Records shown –
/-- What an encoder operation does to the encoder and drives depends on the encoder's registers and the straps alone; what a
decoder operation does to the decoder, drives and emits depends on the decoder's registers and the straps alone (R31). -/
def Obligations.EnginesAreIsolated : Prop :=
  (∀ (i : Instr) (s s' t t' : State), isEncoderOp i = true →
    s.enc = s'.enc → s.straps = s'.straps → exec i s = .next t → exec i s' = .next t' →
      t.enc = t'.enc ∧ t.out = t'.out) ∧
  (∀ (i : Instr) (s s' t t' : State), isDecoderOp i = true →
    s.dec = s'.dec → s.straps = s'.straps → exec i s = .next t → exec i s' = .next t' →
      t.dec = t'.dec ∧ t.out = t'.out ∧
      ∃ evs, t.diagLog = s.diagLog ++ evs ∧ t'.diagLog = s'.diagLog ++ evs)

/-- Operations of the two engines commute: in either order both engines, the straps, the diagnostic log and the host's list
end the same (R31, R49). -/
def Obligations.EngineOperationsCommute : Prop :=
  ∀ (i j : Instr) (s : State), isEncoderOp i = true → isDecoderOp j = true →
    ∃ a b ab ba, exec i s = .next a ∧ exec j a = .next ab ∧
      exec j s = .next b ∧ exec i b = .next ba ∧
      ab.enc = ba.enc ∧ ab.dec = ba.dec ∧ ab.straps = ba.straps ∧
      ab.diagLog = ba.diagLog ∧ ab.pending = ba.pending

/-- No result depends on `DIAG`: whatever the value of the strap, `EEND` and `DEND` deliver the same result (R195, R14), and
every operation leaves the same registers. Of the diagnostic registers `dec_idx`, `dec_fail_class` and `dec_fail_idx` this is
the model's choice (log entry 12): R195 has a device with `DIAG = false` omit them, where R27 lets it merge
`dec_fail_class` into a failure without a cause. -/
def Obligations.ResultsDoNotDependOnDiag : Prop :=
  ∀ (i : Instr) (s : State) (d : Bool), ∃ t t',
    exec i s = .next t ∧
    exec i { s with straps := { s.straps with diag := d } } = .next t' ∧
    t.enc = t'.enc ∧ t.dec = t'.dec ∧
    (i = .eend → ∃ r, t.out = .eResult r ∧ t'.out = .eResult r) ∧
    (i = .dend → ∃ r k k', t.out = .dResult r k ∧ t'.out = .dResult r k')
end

* * *

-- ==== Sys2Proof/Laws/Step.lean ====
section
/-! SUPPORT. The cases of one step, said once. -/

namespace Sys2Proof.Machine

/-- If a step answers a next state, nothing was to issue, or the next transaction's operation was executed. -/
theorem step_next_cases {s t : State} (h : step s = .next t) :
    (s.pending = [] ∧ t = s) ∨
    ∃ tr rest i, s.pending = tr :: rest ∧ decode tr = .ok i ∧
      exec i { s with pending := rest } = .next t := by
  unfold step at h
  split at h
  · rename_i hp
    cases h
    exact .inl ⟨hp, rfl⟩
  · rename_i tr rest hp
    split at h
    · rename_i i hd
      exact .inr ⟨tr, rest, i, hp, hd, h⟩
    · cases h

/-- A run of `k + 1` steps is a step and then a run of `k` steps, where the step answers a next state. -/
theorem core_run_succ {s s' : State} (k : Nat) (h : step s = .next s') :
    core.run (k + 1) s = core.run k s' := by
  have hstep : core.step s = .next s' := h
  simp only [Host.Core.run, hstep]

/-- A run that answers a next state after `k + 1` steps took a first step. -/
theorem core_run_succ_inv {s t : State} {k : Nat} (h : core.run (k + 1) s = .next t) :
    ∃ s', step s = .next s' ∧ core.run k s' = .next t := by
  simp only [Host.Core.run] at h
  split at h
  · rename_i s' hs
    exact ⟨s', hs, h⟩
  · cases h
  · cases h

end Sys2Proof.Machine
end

About this exercise – Filter these records, keeping every line where the word "theorem" occurs.

Written solution –
theorem step_next_cases {s t : State} (h : step s = .next t) :
theorem core_run_succ {s s' : State} (k : Nat) (h : step s = .next s') :
theorem core_run_succ_inv {s t : State} {k : Nat} (h : core.run (k + 1) s = .next t) :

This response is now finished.